Nimbus负责在集群中分发代码,为工作节点分配任务,并监控故障。

worker运行一个后台进程Supervisor。

supervisor监听分配来的任务,启动和停止worker进程去处理nimbus分配来的任务。

每个worker进程执行拓扑的一个子集;一个运行的拓扑结构由很多分布在不同机器的worker进程构成。

所有nimbus和supervisor之间的协调工作是有zk集群来做的。

此外,nimbus和supervisor是fail-fast和stateless;所有状态保存在zk或者本地磁盘。

守护进程可以是无状态的而且失效或重启时不会影响整个系统的健康。

运行storm

storm jar all-my-code.jar backtype.storm.MyTopology arg1 arg2storm jar负责连接nimbus并且上传jar。

原始基本的storm提供了spouts和bolts做流转换。spouts和bolts是运行应用逻辑要实现的接口。

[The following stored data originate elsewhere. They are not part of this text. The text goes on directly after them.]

/-- `PRB.P.MATCH` (R385). -/
def PRB_P_MATCH (k : Nat) : Nat := 0x140008 + 0x40 * k
def PRB_P_MATCH_MATCH : Fld := ⟨0, 64⟩
def PRB_P_MATCH_info : RegInfo := { rw := 0xFFFFFFFFFFFFFFFF }

/-- `PRB.P.MASK` (R385). -/
def PRB_P_MASK (k : Nat) : Nat := 0x140010 + 0x40 * k
def PRB_P_MASK_MASK : Fld := ⟨0, 64⟩
def PRB_P_MASK_info : RegInfo := { rw := 0xFFFFFFFFFFFFFFFF }

/-- `PRB.P.ADDR_LO` (R385). -/
def PRB_P_ADDR_LO (k : Nat) : Nat := 0x140018 + 0x40 * k
def PRB_P_ADDR_LO_ADDR : Fld := ⟨0, 48⟩
def PRB_P_ADDR_LO_info : RegInfo := { rw := 0xFFFFFFFFFFFF }

/-- `PRB.P.ADDR_HI` (R385). -/
def PRB_P_ADDR_HI (k : Nat) : Nat := 0x140020 + 0x40 * k
def PRB_P_ADDR_HI_ADDR : Fld := ⟨0, 48⟩
def PRB_P_ADDR_HI_info : RegInfo := { rw := 0xFFFFFFFFFFFF }

/-- `PRB.P.CNT_PKT` (R385). -/
def PRB_P_CNT_PKT (k : Nat) : Nat := 0x140028 + 0x40 * k
def PRB_P_CNT_PKT_COUNT : Fld := ⟨0, 64⟩
def PRB_P_CNT_PKT_info : RegInfo := { }

/-- `PRB.P.CNT_FLIT` (R385). -/
def PRB_P_CNT_FLIT (k : Nat) : Nat := 0x140030 + 0x40 * k
def PRB_P_CNT_FLIT_COUNT : Fld := ⟨0, 64⟩
def PRB_P_CNT_FLIT_info : RegInfo := { }

/-- `PRB.P.CNT_WAIT` (R385). -/
def PRB_P_CNT_WAIT (k : Nat) : Nat := 0x140038 + 0x40 * k
def PRB_P_CNT_WAIT_COUNT : Fld := ⟨0, 64⟩
def PRB_P_CNT_WAIT_info : RegInfo := { }

/-- `PRB.CTL` (R385). -/
def PRB_CTL : Nat := 0x141000
def PRB_CTL_FREEZE : Fld := ⟨1, 1⟩
def PRB_CTL_CLEAR : Fld := ⟨0, 1⟩
def PRB_CTL_info : RegInfo := { rw := 0x2, wo := 0x1 }

/-- `PRB.TRACE_CTL` (R385). -/
def PRB_TRACE_CTL : Nat := 0x141008
def PRB_TRACE_CTL_TRIG : Fld := ⟨5, 6⟩
def PRB_TRACE_CTL_ARM : Fld := ⟨2, 1⟩
def PRB_TRACE_CTL_MODE : Fld := ⟨1, 1⟩
def PRB_TRACE_CTL_EN : Fld := ⟨0, 1⟩
def PRB_TRACE_CTL_info : RegInfo := { rw := 0x7E7 }

/-- `PRB.TRACE_PTR` (R385). -/
def PRB_TRACE_PTR : Nat := 0x141010
def PRB_TRACE_PTR_DROPPED : Fld := ⟨32, 32⟩
def PRB_TRACE_PTR_WRAPPED : Fld := ⟨12, 1⟩
def PRB_TRACE_PTR_NEXT : Fld := ⟨0, 11⟩
def PRB_TRACE_PTR_info : RegInfo := { rcl := 0xFFFFFFFF00000000 }

/-! ### CFG -/

/-- `CFG.STATUS` (R464). -/
def CFG_STATUS : Nat := 0x180000
def CFG_STATUS_CAUSE : Fld := ⟨48, 8⟩
def CFG_STATUS_LAST_STATUS : Fld := ⟨32, 16⟩
def CFG_STATUS_ENGINE : Fld := ⟨8, 4⟩
def CFG_STATUS_BOOT_SLOT : Fld := ⟨4, 2⟩
def CFG_STATUS_FALLBACK : Fld := ⟨3, 1⟩
def CFG_STATUS_ERR : Fld := ⟨1, 1⟩
def CFG_STATUS_DONE : Fld := ⟨0, 1⟩
def CFG_STATUS_info : RegInfo := { }

/-- `CFG.POLICY` (R464). -/
def CFG_POLICY : Nat := 0x180008
def CFG_POLICY_FALLBACK : Fld := ⟨1, 1⟩
def CFG_POLICY_PREFERRED : Fld := ⟨0, 1⟩
def CFG_POLICY_info : RegInfo := { reset := 0x2 }

/-- `CFG.STACK_SIG` (R464). -/
def CFG_STACK_SIG : Nat := 0x180010
def CFG_STACK_SIG_SIG : Fld := ⟨0, 64⟩
def CFG_STACK_SIG_info : RegInfo := { }

/-- `CFG.SCRUB` (R465). -/
def CFG_SCRUB : Nat := 0x180100
def CFG_SCRUB_PASSES : Fld := ⟨48, 16⟩
def CFG_SCRUB_CORR : Fld := ⟨24, 24⟩
def CFG_SCRUB_UNCORR : Fld := ⟨0, 24⟩
def CFG_SCRUB_info : RegInfo := { rcl := 0xFFFFFFFFFFFF }

/-- `CFG.SCRUB_LOG` (R465). -/
def CFG_SCRUB_LOG : Nat := 0x180108
def CFG_SCRUB_LOG_VALID : Fld := ⟨63, 1⟩
def CFG_SCRUB_LOG_WORD : Fld := ⟨32, 9⟩
def CFG_SCRUB_LOG_STAGING : Fld := ⟨19, 1⟩
def CFG_SCRUB_LOG_PLANE : Fld := ⟨16, 3⟩
def CFG_SCRUB_LOG_DUNE : Fld := ⟨0, 16⟩
def CFG_SCRUB_LOG_info : RegInfo := { w1c := 0x8000000000000000 }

spout是流的源,,读进数据并以流的形式发送出去;

bolt消费输入的流,处理或者以新的流发送出去。

Storm会自动重新分配失败的任务,并且storm保证不会有数据丢失,即使机器宕机

下载安装

1、依赖安装

yum install uuid -y

yum install e2fsprogs -y

yum install libuuid*

yum install libtool -y

yum install *c++* -y

yum install git -y

2、zk集群

3、zeromq&jzmq

tar -xzvf zeromq-4.0.5.tar.gz

./autogen.sh

./configure && make && make install

jzmq

git clone git://github.com/nathanmarz/jzmq.git

./autogen.sh

./configure && make && make install

4、python

./configure

make

make install

rm -f /usr/bin/python

ln /usr/local/bin/python3.4 /usr/bin/python

python -V

vi /usr/bin/yum

#!/usr/bin/python 改为 #!/usr/bin/python2.4

配置运行

storm.yaml

storm.zookeeper.servers:

– 192.168.11.176

– 192.168.11.177

– 192.168.11.178

storm.zookeeper.port: 2181

nimbus.host: "192.168.11.176"

storm.local.dir: "/home/storm/workdir"

supervisor.slots.ports:

– 6700

– 6701

– 6702

– 6703

1、Nimbus: 在Storm主控节点上运行"bin/storm nimbus >/dev/null 2>&1 &"启动Nimbus后台程序,并放到后台执行;

2、Supervisor: 在Storm各个工作节点上运行"bin/storm supervisor >/dev/null 2>&1 &"启动Supervisor后台程序,并放到后台执行;

3、UI: 在Storm主控节点上运行"bin/storm ui >/dev/null 2>&1 &"启动UI后台程序,并放到后台执行,启动后可以通过{nimbus host}:8080观察集群的worker资源使用情况、Topologies的运行状态等信息。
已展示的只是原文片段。